A line qualifies if it holds the string "RowRoundTrip". Copy every qualifying line from the records.

Stored items:
::::::::::

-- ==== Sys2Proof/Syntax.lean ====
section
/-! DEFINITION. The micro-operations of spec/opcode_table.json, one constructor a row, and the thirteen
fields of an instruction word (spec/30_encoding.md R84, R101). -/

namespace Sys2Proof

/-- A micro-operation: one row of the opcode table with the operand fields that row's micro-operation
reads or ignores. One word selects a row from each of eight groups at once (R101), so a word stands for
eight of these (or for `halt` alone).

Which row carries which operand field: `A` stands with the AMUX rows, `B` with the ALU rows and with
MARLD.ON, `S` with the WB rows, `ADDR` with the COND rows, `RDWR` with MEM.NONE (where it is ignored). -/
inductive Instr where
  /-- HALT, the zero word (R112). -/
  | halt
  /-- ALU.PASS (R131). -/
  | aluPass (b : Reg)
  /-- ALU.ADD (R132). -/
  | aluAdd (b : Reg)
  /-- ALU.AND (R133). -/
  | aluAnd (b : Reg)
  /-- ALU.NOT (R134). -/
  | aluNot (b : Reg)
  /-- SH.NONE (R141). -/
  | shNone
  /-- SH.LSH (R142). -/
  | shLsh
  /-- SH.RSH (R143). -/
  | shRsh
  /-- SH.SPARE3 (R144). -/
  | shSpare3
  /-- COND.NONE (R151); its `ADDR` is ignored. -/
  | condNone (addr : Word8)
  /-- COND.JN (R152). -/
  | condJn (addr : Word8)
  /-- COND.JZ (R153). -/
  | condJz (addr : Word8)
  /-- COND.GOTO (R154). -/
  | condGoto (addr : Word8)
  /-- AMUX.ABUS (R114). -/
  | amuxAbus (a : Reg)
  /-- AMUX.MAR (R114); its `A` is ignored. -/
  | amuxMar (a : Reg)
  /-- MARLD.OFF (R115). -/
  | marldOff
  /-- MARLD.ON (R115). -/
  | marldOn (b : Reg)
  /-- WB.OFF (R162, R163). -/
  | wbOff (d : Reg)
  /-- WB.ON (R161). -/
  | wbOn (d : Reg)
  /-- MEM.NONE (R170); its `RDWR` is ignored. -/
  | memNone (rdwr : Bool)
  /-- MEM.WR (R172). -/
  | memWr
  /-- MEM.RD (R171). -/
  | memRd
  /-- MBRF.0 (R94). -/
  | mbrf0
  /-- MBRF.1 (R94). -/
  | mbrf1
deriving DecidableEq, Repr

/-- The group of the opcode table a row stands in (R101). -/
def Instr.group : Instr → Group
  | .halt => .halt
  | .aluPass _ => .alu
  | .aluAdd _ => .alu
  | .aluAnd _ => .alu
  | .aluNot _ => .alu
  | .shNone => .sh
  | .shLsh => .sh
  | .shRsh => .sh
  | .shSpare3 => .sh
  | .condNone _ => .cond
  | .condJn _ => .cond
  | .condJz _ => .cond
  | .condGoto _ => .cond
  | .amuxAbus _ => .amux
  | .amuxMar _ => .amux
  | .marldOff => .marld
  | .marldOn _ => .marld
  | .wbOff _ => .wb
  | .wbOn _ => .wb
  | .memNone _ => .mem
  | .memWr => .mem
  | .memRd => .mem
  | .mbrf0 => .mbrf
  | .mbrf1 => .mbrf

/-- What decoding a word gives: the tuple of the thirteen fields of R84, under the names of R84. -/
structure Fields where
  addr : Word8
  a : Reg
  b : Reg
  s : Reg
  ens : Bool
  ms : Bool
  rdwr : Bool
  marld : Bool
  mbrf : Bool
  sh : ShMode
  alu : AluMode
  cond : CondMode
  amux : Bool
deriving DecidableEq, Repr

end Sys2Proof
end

::::::::::

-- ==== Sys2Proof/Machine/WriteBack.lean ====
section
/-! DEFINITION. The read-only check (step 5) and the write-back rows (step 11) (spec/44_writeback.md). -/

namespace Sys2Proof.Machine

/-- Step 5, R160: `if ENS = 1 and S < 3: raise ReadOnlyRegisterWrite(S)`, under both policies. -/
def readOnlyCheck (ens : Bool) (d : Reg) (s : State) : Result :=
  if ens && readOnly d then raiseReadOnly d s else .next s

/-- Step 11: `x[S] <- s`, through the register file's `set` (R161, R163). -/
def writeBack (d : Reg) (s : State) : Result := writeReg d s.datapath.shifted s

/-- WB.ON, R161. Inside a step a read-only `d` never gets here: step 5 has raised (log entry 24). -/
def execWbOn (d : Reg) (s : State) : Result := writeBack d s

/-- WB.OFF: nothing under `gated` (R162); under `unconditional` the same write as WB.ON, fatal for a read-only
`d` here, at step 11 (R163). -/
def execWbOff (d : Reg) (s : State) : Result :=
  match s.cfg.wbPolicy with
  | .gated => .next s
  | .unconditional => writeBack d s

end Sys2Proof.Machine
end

::::::::::

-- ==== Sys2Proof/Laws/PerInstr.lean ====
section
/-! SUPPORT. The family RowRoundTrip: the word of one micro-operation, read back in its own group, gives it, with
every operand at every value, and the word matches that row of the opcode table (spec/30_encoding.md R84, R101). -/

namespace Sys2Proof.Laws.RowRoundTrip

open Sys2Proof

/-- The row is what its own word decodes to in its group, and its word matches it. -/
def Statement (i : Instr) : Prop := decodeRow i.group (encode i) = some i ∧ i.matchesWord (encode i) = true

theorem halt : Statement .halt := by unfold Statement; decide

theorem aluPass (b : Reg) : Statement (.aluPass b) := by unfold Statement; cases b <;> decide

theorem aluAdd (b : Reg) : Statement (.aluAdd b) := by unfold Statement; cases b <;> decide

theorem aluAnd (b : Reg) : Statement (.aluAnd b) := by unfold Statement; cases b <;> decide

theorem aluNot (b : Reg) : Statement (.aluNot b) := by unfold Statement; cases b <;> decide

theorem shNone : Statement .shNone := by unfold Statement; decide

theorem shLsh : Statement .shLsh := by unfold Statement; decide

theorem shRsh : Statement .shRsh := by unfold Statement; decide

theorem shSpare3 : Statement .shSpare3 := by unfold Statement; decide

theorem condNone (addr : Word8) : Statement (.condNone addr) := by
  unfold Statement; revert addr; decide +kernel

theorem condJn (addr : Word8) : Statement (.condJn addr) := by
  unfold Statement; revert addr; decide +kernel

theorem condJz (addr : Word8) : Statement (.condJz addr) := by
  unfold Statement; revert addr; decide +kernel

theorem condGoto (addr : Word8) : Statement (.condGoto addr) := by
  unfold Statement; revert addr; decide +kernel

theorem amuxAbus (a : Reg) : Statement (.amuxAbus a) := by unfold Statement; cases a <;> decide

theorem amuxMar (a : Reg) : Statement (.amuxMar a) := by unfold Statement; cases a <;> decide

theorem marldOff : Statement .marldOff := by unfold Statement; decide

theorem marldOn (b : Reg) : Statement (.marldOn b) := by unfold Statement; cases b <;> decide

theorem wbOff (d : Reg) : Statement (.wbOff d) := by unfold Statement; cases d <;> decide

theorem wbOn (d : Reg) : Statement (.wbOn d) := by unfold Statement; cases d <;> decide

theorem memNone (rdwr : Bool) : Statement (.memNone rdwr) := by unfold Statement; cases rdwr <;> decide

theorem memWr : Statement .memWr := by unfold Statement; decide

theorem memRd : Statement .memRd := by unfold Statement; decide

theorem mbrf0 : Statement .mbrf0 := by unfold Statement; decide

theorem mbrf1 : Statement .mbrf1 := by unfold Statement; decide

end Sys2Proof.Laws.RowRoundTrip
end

::::::::::

* **The completed task**:
/-! SUPPORT. The family RowRoundTrip: the word of one micro-operation, read back in its own group, gives it, with
namespace Sys2Proof.Laws.RowRoundTrip
end Sys2Proof.Laws.RowRoundTrip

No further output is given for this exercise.